▶ _The task_
In your reply, reproduce the lines from the first one below to the line containing "crc16 ((bs.zipIdx.filter fun", inclusive, exactly as they stand.

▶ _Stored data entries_
· · · · ·

/-- WAKE_LINK_UP (R303, R361): 391 slots after a wake the link is up, while its lanes are aligned. -/
def execWakeLinkUp (p : Nat) (s : State) : Host.Outcome State Fault Refusal :=
  match OTable.get? s.path.wakeAt p with
  | none => .next s
  | some t =>
    if s.tick.slot < t || s.flag F.macModeStat_SB_ACT p then .next s
    else
      let s := s.inPath fun q => { q with wakeAt := Table.erase q.wakeAt p }
      let s := if s.idleTx p = 3 then (s.setFld F.pcsState_IDLE_TX p 0).setFld F.macModeStat_IDLE_ACT p 0 else s
      .next (if s.linkConditions p then s.linkComesUp p else s)

/-- The bytes of a frame that pattern `i` takes, as their CRC-16 (R360). -/
def State.wakeCrc (s : State) (p i : Nat) (bs : List Byte) : Nat :=
  crc16 ((bs.zipIdx.filter fun (e : Byte × Nat) => decide (e.2 < min 128 (s.fld F.macWakePcfg_LEN (p * 8 + i)))
    && s.regBit .macWakeMask ((p * 8 + i) * 4 + e.2 / 32) (e.2 % 32)).map (·.1))

/-- Whether pattern `i` has a mask bit set below its length. -/
def State.wakeMasked (s : State) (p i : Nat) : Bool :=
  (List.range 4).any fun k => s.reg .macWakeMask ((p * 8 + i) * 4 + k) != 0

/-- The lowest enabled pattern that a good frame matches (R360). -/
def State.wakeMatch (s : State) (p : Nat) (bs : List Byte) : Option Nat :=
  (List.range 8).find? fun i =>
    let len := s.fld F.macWakePcfg_LEN (p * 8 + i)
    (s.fld F.macWakeCtl_PAT_EN p).testBit i && s.wakeMasked p i && decide (0 < len) && decide (len ≤ bs.length)
      && s.wakeCrc p i bs == s.fld F.macWakePcfg_CHECK (p * 8 + i)

/-- A frame's check completes in the wake-pattern detector (R359 to R361). A write of STANDBY in this slot stands. -/
def State.detect (s : State) (p : Nat) (bs : List Byte) (good : Bool) : State :=
  let ignored := fun (s : State) => (s.count .macRxStandbyCnt p 1).drop p 0x08
  let held := (s.writtenBy (regKey .macMode p) F.macMode_STANDBY.mask).isSome && s.flag F.macMode_STANDBY p
  match if good then s.wakeMatch p bs else none with
  | none => ignored s
  | some i =>
    if held then ignored s
    else
      let s := if s.flag F.macMode_STANDBY p then s.hwFld F.macMode_STANDBY p 0 else s
      let s := (s.raise F.macModeStat_WAKE p).count .macWakeCnt p 1
      ((s.setFld F.macWakeCtl_LAST p i).setFld F.macWakeCtl_LAST_V p 1).wake p

/-! ### Mode writes (R70, R80, R84) -/

/-- The modes that a port can carry, as a mask (R70). -/
def modeBits (p : Nat) : Nat := if p < 512 then 0xFFB else 0x3C1

/-- LOSSLESS is cleared: the classes held off are released, and received pause is no longer honoured (R80). -/
def State.losslessOff (s : State) (p : Nat) : State :=
  let f := s.flow p
  let off := s.fld F.fcStat_TX_XOFF p
  (s.setFlow p { f with req := 0, due := f.due ||| off ||| f.req, timers := List.replicate 8 0, loads := [] }).showPaused p

/-- A write of MAC_MODE (R80, R84): bits [31:16] select the bits written. -/
def State.writeMode (s : State) (p v : Nat) : State :=
  let mask := v / 2 ^ 16 % 2 ^ 16 &&& modeBits p
  let old := (s.reg .macMode p).toNat
  let new := (old &&& (0xFFF ^^^ mask)) ||| (v &&& mask)
  let s := s.setReg .macMode p (word new)
  let rises := fun k => !old.testBit k && new.testBit k
  let falls := fun k => old.testBit k && !new.testBit k
  let s := if rises 1 then (List.range 8).foldl (fun s c => s.xoffCheck p c) s else s
  let s := if falls 1 then s.losslessOff p else s
  let s := if falls 3 then s.openGates p else s
  let s := if falls 10 && s.idleTx p == 2 && !s.flag F.macModeStat_SB_ACT p
    then s.setLine p { s.line p with exitReq := some ((s.line p).exitReq.getD s.tick.slot) } else s
  if rises 11 then (s.withdraw p).standbyCheck p else if falls 11 then s.wake p else s

/-- A write of QM_QMODE (R80, R84). -/
def State.writeDeep (s : State) (p v : Nat) : State :=
  let mask := v / 2 ^ 16 % 2 ^ 16
  s.setFld F.qmQmode_DEEP p (((s.fld F.qmQmode_DEEP p) &&& (0xFFFF ^^^ mask)) ||| (v &&& mask))

end Sys2Proof.Machine
end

· · · · ·

▶ _Solved problem_
/-- WAKE_LINK_UP (R303, R361): 391 slots after a wake the link is up, while its lanes are aligned. -/
def execWakeLinkUp (p : Nat) (s : State) : Host.Outcome State Fault Refusal :=
  match OTable.get? s.path.wakeAt p with
  | none => .next s
  | some t =>
    if s.tick.slot < t || s.flag F.macModeStat_SB_ACT p then .next s
    else
      let s := s.inPath fun q => { q with wakeAt := Table.erase q.wakeAt p }
      let s := if s.idleTx p = 3 then (s.setFld F.pcsState_IDLE_TX p 0).setFld F.macModeStat_IDLE_ACT p 0 else s
      .next (if s.linkConditions p then s.linkComesUp p else s)

/-- The bytes of a frame that pattern `i` takes, as their CRC-16 (R360). -/
def State.wakeCrc (s : State) (p i : Nat) (bs : List Byte) : Nat :=
  crc16 ((bs.zipIdx.filter fun (e : Byte × Nat) => decide (e.2 < min 128 (s.fld F.macWakePcfg_LEN (p * 8 + i)))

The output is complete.